The greatest excitement, though, was reserved for Item 71, a mysterious wooden object that museum staff hope someone will be able to identify. It was moved to Glasnevin from the National Museum in the 1970s and lost its label on the way. It took some doing to describe it (radio being what it is), but you can see it on the botanic gardens' website and, if you know what it is, you win a tour of the herbarium - if listening to Washed, Dried and Pressed hasn't ruined the surprise for you.

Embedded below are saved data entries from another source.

-- ==== Sys2Proof/Certificates/Slice0/Obligations.lean ====
section
/-! DEFINITION. The statements for the provers. First the vocabulary they share (namespace Sys2Proof.Claims), then one
definition per statement. An instruction's meaning runs on the state Fetch_OpCode left, so that in every statement about
`exec i s` the opcode's address is `s.pc - 2` (spec/40_cycle_and_addressing.md R122). -/

namespace Sys2Proof.Claims

open Sys2Proof.Machine

/-- The opcode of `i` is valid at size `sz`, and Fetch_Operands takes `s` to `e`, the state in which Execute_Instruction
begins (spec/40_cycle_and_addressing.md R121, R137). What Fetch_Operands does is stated by `FetchOperandsEffect` and
`FetchOperandsSucceedsIff`. -/
structure Begins (i : Instr) (sz : Size) (s e : State) : Prop where
  valid : i.check = .ok sz
  located : fetchOperands sz i.op1 i.op2 (s.loadDS i.info.ds) = .ok () e

/-- N, Z, V, C of a state. -/
structure Flags (t : State) (n z v c : Bool) : Prop where
  n : t.status.n = n
  z : t.status.z = z
  v : t.status.v = v
  c : t.status.c = c

/-- The four flags are those of `e`. -/
def FlagsKept (e t : State) : Prop := Flags t e.status.n e.status.z e.status.v e.status.c

/-- Neither the host's draws nor the model's counters changed. -/
structure HostKept (e t : State) : Prop where
  input : t.input = e.input
  drawn : t.drawn = e.drawn
  free : t.free = e.free

/-- Registers, memory, PC, H and the output trace are those of `e`. -/
structure DataKept (e t : State) : Prop where
  d : ∀ n, t.dreg n = e.dreg n
  a : ∀ n, t.areg n = e.areg n
  byte : ∀ x, t.byteAt x = e.byteAt x
  pc : t.pc = e.pc
  h : t.status.h = e.status.h
  trace : t.trace = e.trace

/-- From `e` to `t`, operand `k` receives `v` at size `sz` and nothing else of registers, memory, PC, H and the output trace
changes: the upper bits of a register destination, every other register, and every byte of memory outside the stored ones
are as in `e`. Where the operand is in memory the address stored to is OpAddrk of `e`. That a register's upper bits stay is
the spec's decisions D8 and D9 (log 8), the byte order of an operand in memory its decision D1 (log 1): every statement about
an instruction that writes an operand rests on them. -/
structure Puts (k : Slot) (sz : Size) (op : Operand) (v : BitVec sz.bits) (e t : State) : Prop where
  value : operandValue k sz op t = v
  slot : t.opAddr k = e.opAddr k
  upperD : ∀ n j, op = .dreg n → sz.bits ≤ j → (t.dreg n).getLsbD j = (e.dreg n).getLsbD j
  upperA : ∀ n j, op = .areg n → sz.bits ≤ j → (t.areg n).getLsbD j = (e.areg n).getLsbD j
  otherD : ∀ n, op ≠ .dreg n → t.dreg n = e.dreg n
  otherA : ∀ n, op ≠ .areg n → t.areg n = e.areg n
  byte : ∀ x, isReg op = true ∨ x < (e.opAddr k).toNat ∨ (e.opAddr k).toNat + sz.bytes ≤ x → t.byteAt x = e.byteAt x
  pc : t.pc = e.pc
  h : t.status.h = e.status.h
  trace : t.trace = e.trace

/-- `t` is what the error action leaves of `u` (spec/60_exceptions.md R245): one Error event more, H set, and everything
else a program can see as in `u`. -/
structure ErrorAction (k : ErrorKind) (m : Option Mnemonic) (a : Word) (u t : State) : Prop where
  trace : t.trace = u.trace ++ [.error k m a]
  h : t.status.h = true
  flags : FlagsKept u t
  d : ∀ n, t.dreg n = u.dreg n
  a : ∀ n, t.areg n = u.areg n
  mem : t.mem = u.mem
  pc : t.pc = u.pc
  free : t.free = u.free

/-! ### Shapes of an instruction's effect -/

/-- `S, D`: D := result S D, with V and C as given from the sign bits of S, D and R. -/
def TwoOperandEffect (mk : OpInfo → Operand → Operand → Instr) (result : (w : Nat) → BitVec w → BitVec w → BitVec w)
    (v c : Bool → Bool → Bool → Bool) : Prop :=
  ∀ info src dst sz s e, Begins (mk info src dst) sz s e → s.mem.wf →
    operandInRange .first sz src e = true → operandInRange .second sz dst e = true →
    ∃ t, exec (mk info src dst) s = .next t ∧
      let S := operandValue .first sz src e
      let D := operandValue .second sz dst e
      let R := result sz.bits S D
      Puts .second sz dst R e t ∧ Flags t R.msb (R == 0) (v S.msb D.msb R.msb) (c S.msb D.msb R.msb) ∧ HostKept e t

/-- `data, D`: as `TwoOperandEffect` with S the immediate, zero-extended (spec/30_encoding.md R87). -/
def QuickEffect (mk : OpInfo → BitVec 4 → Operand → Instr) (result : (w : Nat) → BitVec w → BitVec w → BitVec w)
    (v c : Bool → Bool → Bool → Bool) : Prop :=
  ∀ info data dst sz s e, Begins (mk info data dst) sz s e → s.mem.wf → operandInRange .second sz dst e = true →
    ∃ t, exec (mk info data dst) s = .next t ∧
      let S : BitVec sz.bits := BitVec.ofNat sz.bits data.toNat
      let D := operandValue .second sz dst e
      let R := result sz.bits S D
      Puts .second sz dst R e t ∧ Flags t R.msb (R == 0) (v S.msb D.msb R.msb) (c S.msb D.msb R.msb) ∧ HostKept e t

/-- `data, D` with r = data a count: R is related to D by `result`, V is `v`, C is `c`. -/
def ShiftEffect (mk : OpInfo → BitVec 4 → Operand → Instr) (result : (w : Nat) → Nat → BitVec w → BitVec w → Prop)
    (v : Bool → Bool → Bool) (c : (w : Nat) → Nat → BitVec w → Bool) : Prop :=
  ∀ info data dst sz s e, Begins (mk info data dst) sz s e → s.mem.wf → operandInRange .second sz dst e = true →
    ∃ t R, exec (mk info data dst) s = .next t ∧
      let D := operandValue .second sz dst e
      result sz.bits data.toNat D R ∧ Puts .second sz dst R e t ∧
        Flags t R.msb (R == 0) (v D.msb R.msb) (c sz.bits data.toNat D) ∧ HostKept e t
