/-! #### setA -/

@[simp] theorem State.setA_pc (s : State) (n : RegNo) (v : Long) : (s.setA n v).pc = s.pc := by cases n <;> rfl
@[simp] theorem State.setA_status (s : State) (n : RegNo) (v : Long) : (s.setA n v).status = s.status := by cases n <;> rfl
@[simp] theorem State.setA_mem (s : State) (n : RegNo) (v : Long) : (s.setA n v).mem = s.mem := by cases n <;> rfl
@[simp] theorem State.setA_internal (s : State) (n : RegNo) (v : Long) : (s.setA n v).internal = s.internal := by cases n <;> rfl
@[simp] theorem State.setA_trace (s : State) (n : RegNo) (v : Long) : (s.setA n v).trace = s.trace := by cases n <;> rfl
@[simp] theorem State.setA_input (s : State) (n : RegNo) (v : Long) : (s.setA n v).input = s.input := by cases n <;> rfl
@[simp] theorem State.setA_drawn (s : State) (n : RegNo) (v : Long) : (s.setA n v).drawn = s.drawn := by cases n <;> rfl
@[simp] theorem State.setA_free (s : State) (n : RegNo) (v : Long) : (s.setA n v).free = s.free := by cases n <;> rfl
@[simp] theorem State.setA_opAddr (s : State) (n : RegNo) (v : Long) (j : Slot) : (s.setA n v).opAddr j = s.opAddr j := by
  cases j <;> simp [State.opAddr]
@[simp] theorem State.setA_byteAt (s : State) (n : RegNo) (v : Long) (x : Nat) : (s.setA n v).byteAt x = s.byteAt x := by
  simp [State.byteAt]

/-! #### setPC -/

@[simp] theorem State.setPC_regs (s : State) (v : Word) : (s.setPC v).regs = s.regs := rfl
@[simp] theorem State.setPC_pc (s : State) (v : Word) : (s.setPC v).pc = v := rfl
@[simp] theorem State.setPC_status (s : State) (v : Word) : (s.setPC v).status = s.status := rfl
@[simp] theorem State.setPC_mem (s : State) (v : Word) : (s.setPC v).mem = s.mem := rfl
@[simp] theorem State.setPC_internal (s : State) (v : Word) : (s.setPC v).internal = s.internal := rfl
@[simp] theorem State.setPC_trace (s : State) (v : Word) : (s.setPC v).trace = s.trace := rfl
@[simp] theorem State.setPC_input (s : State) (v : Word) : (s.setPC v).input = s.input := rfl
@[simp] theorem State.setPC_drawn (s : State) (v : Word) : (s.setPC v).drawn = s.drawn := rfl
@[simp] theorem State.setPC_free (s : State) (v : Word) : (s.setPC v).free = s.free := rfl
@[simp] theorem State.setPC_dreg (s : State) (v : Word) (m : RegNo) : (s.setPC v).dreg m = s.dreg m := by
  cases m <;> simp [State.dreg]
@[simp] theorem State.setPC_areg (s : State) (v : Word) (m : RegNo) : (s.setPC v).areg m = s.areg m := by
  cases m <;> simp [State.areg]
@[simp] theorem State.setPC_opAddr (s : State) (v : Word) (j : Slot) : (s.setPC v).opAddr j = s.opAddr j := by
  cases j <;> simp [State.opAddr]
@[simp] theorem State.setPC_byteAt (s : State) (v : Word) (x : Nat) : (s.setPC v).byteAt x = s.byteAt x := by
  simp [State.byteAt]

Speaking of gardening, Woman's Hour on BBC Radio 4 last week asked why lawn-mowing is considered men's work and why men are so fantastically keen on their lawns. (It's at moments like these that you realise the tremendous cultural gulf between Ireland and Britain. ) Jenni Murray put the question to Tom Fort, author of The Grass is Greener. He acknowledged that the attitude of men to their lawns is different to the attitude of women. "We want to exert some control over the area outside the back door, " he said, without adding that men have no control whatsoever inside the back door, heaven help them.
Garden designer Anne Beswick came over all laid back and said that as long as her lawn was "greenish and flattish" she was happy. "If life is too short to stuff a mushroom, " she said, "then it's too short to have a perfect green sward of monoculture."
There was a fair amount of good-natured, girlish chuckling over how uptight men are, and what have they got against daisies, as if no woman had ever asked anyone not to walk on their clean floor or obsessively straightened a throw.
Now if they were to make a programme about laundry, we'd soon see the other side of this.